EXERCISE PROMPT: Take every line from the data that has the word "Tests" in it.

── RECORDS SUPPLIED ──

-- ==== Sys2Proof/Tests/Slice0.lean ====
section
/-! SUPPORT. Tests of the model, each with its expected result from the spec (spec/95_test_vectors.md, or the rule named),
and for every obligation with hypotheses a witness: a concrete state and operands that meet all of them together. -/

namespace Sys2Proof.Tests

open Sys2Proof.Machine

/-! ## Helpers: image M1 of spec/95_test_vectors.md, a start state, and a look at the state a command ends in -/

/-- Consecutive bytes of sensor memory from an address on, without those that read as unlisted ones do. -/
def cellsAt (base : Nat) (bs : List Byte) : Memory :=
  (bs.zipIdx.map fun p => (base + p.2, p.1)).filter fun c => c.2 != Config.unlistedByte

/-- The temperature and pressure block of M1. -/
def blockTP : List Byte :=
  [0x70, 0x6B, 0x43, 0x67, 0x18, 0xFC, 0x7D, 0x8E, 0x43, 0xD6, 0xD0, 0x0B, 0x27, 0x0B, 0x8C, 0x00, 0xF9, 0xFF, 0x8C, 0x3C,
    0xF8, 0xC6, 0x70, 0x17]

/-- The humidity block of M1. -/
def blockH : List Byte := [0x6F, 0x01, 0x00, 0x13, 0x28, 0x03, 0x1E, 0x4B, 0xAA]

/-- Image M1: device 0x53 from 0x5300 on, device 0x76 from 0x7600 on. -/
def imageM1 : Memory :=
  cellsAt 0x5300 [0xE5] ++ cellsAt 0x5332 [0x00, 0x01, 0xFF, 0xFF, 0x00, 0x80] ++ cellsAt 0x7688 blockTP ++
    cellsAt 0x76D0 [0x60] ++ cellsAt 0x76E1 blockH ++ cellsAt 0x76F7 [0x65, 0x5A, 0xC0, 0x7E, 0xED, 0x00, 0x80, 0x00]

/-- The coefficients of M1: set K. -/
def setK : Coefs := reassemble HLayout.default false blockTP blockH

/-- The reset state over M1 with these answers to come, coefficients and `t_fine`. -/
def start (answers : List Answer) (c : Coefs) (t : BitVec 32) : State :=
  { State.reset with
    env := { State.reset.env with coefs := c, tFine := t }
    bus := { mem := imageM1, answers := answers, draws := 0, history := [] } }

/-- A transport that answers every operation from sensor memory. -/
def quiet : List Answer := List.replicate 8 Answer.memory

/-- The start state with a host's moves to come. -/
def hosted (ms : List HostMove) : State := (start quiet setK 128422).setPending ms

/-- The outcome is a next state with this property. -/
def after (o : Host.Outcome State Fault Refusal) (p : State → Bool) : Bool :=
  match o with
  | .next t => p t
  | .fault _ => false
  | .refused _ => false

/-! ## Well-formedness: the default parameters pass, each constraint of R7 refuses its violation -/

theorem test_wf_default : Params.default.wf = true := by decide
theorem test_wf_same_addresses : (Params.wf { Params.default with accAddr := 0x76 }) = false := by decide
theorem test_wf_cal_tp_base : (Params.wf { Params.default with calTpBase := 0xE8 }) = true ∧
    (Params.wf { Params.default with calTpBase := 0xE9 }) = false := by decide
theorem test_wf_cal_h_base : (Params.wf { Params.default with calHBase := 0xF7 }) = true ∧
    (Params.wf { Params.default with calHBase := 0xF8 }) = false := by decide
theorem test_wf_press : (Params.wf { Params.default with envRegPress := 0xFD }) = true ∧
    (Params.wf { Params.default with envRegPress := 0xFE }) = false := by decide
theorem test_wf_temp : (Params.wf { Params.default with envRegTemp := 0xFD }) = true ∧
    (Params.wf { Params.default with envRegTemp := 0xFE }) = false := by decide
theorem test_wf_hum : (Params.wf { Params.default with envRegHum := 0xFE }) = true ∧
    (Params.wf { Params.default with envRegHum := 0xFF }) = false := by decide
theorem test_wf_acc_data : (Params.wf { Params.default with accRegData := 0xFA }) = true ∧
    (Params.wf { Params.default with accRegData := 0xFB }) = false := by decide
theorem test_wf_layout : (Params.wf { Params.default with hLayout := { HLayout.default with h1 := 8 } }) = true ∧
    (Params.wf { Params.default with hLayout := { HLayout.default with h1 := 4 } }) = false := by decide
theorem test_wf_no_mode_writes : (Params.wf { Params.default with envModeWrites := [] }) = false := by decide
theorem test_wf_mode_writes : (Params.wf { Params.default with envModeWrites := List.replicate 16 (0, 0) }) = true ∧
    (Params.wf { Params.default with envModeWrites := List.replicate 17 (0, 0) }) = false := by decide
theorem test_wf_commands : allInstrs.all Instr.wf = true := by decide

/-! ## Command words, bit by bit from R42 and R43, and scripts (R50, R51) -/

theorem test_decode_init_acc : decode 0b0001_0000#8 = .command .initAcc := by decide
theorem test_decode_read_acc : decode 0b0001_0001#8 = .command .readAcc := by decide
theorem test_decode_init_env : decode 0b0010_0000#8 = .command .initEnv := by decide
theorem test_decode_load_cal : decode 0b0010_0001#8 = .command .loadCal := by decide
theorem test_decode_read_temp : decode 0b0010_0010#8 = .command .readTemp := by decide
theorem test_decode_read_press : decode 0b0010_0011#8 = .command .readPress := by decide
theorem test_decode_read_hum : decode 0b0010_0100#8 = .command .readHum := by decide

/-- X2 and X3. -/
theorem test_decode_illegal : ([0x00, 0x12, 0x1F, 0x25, 0x2F, 0x30, 0x55, 0xFF] : List Byte).all
    (fun w => decode w == .illegal w) = true := by decide

theorem test_encode : allInstrs.map encode = [0x10, 0x11, 0x20, 0x21, 0x22, 0x23, 0x24] := by decide

theorem test_table_word : decodeTableWord 8 0x24 = some .readHum ∧ decodeTableWord 8 0x25 = none := by decide

/-- The script of program P1. -/
theorem test_assemble : assemble ["INIT_ENV      ; 0x20".toList, [], "SAMPLE_ENV".toList] =
    some [0x20, 0x22, 0x23, 0x24] := by decide

/-! ## Operators: the corners of R61 -/

theorem test_operator_corners :
    (addS 2147483647#32 1#32).toInt = -2147483648 ∧ (subS (-2147483648#32) 1#32).toInt = 2147483647 ∧
    (mulS 65535#32 65535#32).toInt = -131071 ∧ (mulS (-1#32) (-1#32)).toInt = 1 ∧
    (mulS (-2147483648#32) (-1#32)).toInt = -2147483648 ∧ (shlS 1#32 31).toInt = -2147483648 ∧
    (shlS (-1#32) 4).toInt = -16 ∧ (shlS 3#32 31).toInt = -2147483648 ∧ (sra (-1#32) 31).toInt = -1 ∧
    (sra (-7#32) 1).toInt = -4 ∧ (sra 7#32 1).toInt = 3 ∧ srl 0xF0#8 4 = 0x0F#8 := by decide

theorem test_width_corners :
    (0xFFFF#16).toInt = -1 ∧ (0x8000#16).toInt = -32768 ∧ (0x80#8).toInt = -128 ∧ (sext 32 0x8000#16).toInt = -32768 ∧
    (zext 32 0xFFFF#16).toInt = 65535 ∧ (trunc 32 (-1#64)).toNat = 4294967295 := by decide
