-- ==== Sys2Proof/Machine/RegId.lean ====
section
/-! DEFINITION. The names of the register words: one constructor for each word, or multi-word value, that a register table
of the spec gives (R397, R399). -/
namespace Sys2Proof.Machine
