-- ==== Sys2Proof/Machine/RegMap.lean ====
section
/-! DEFINITION. Where each register word lies and how it answers a write (spec/18_address_map.md, R397–R402): base address,
strides, reset value and access masks, from the register tables of spec/. Bits in no mask are RO, BW or reserved. -/
namespace Sys2Proof.Machine

/-- The placement, reset value and access masks of one register (Table 0-4). -/
structure RegInfo where
  /-- Byte address of the first word. -/
  base : Nat
  /-- Byte distance between units (lanes, inputs, ports). -/
  stride : Nat := 0
  /-- Number of units. -/
  units : Nat := 1
  /-- Words of one unit that the table lists under this name. -/
  subs : Nat := 1
  /-- Byte distance between those words. -/
  subStride : Nat := 4
  /-- Reset value of each word; 0 where the table derives it from elsewhere. -/
  reset : Word := 0
  /-- Bits with access RW. -/
  rw : Word := 0
  /-- Bits with access SW. -/
  sw : Word := 0
  /-- Bits with access RC. -/
  rc : Word := 0
  /-- Bits with access W1C. -/
  w1c : Word := 0
  /-- Bits with access WO. -/
  wo : Word := 0
  deriving DecidableEq, Repr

───

REPLY:
-- ==== Sys2Proof/Tests/Slice0.lean ====
/-! SUPPORT. Tests of the model, each with its expected result from the spec (spec/95_test_vectors.md, or the rule named),
namespace Sys2Proof.Tests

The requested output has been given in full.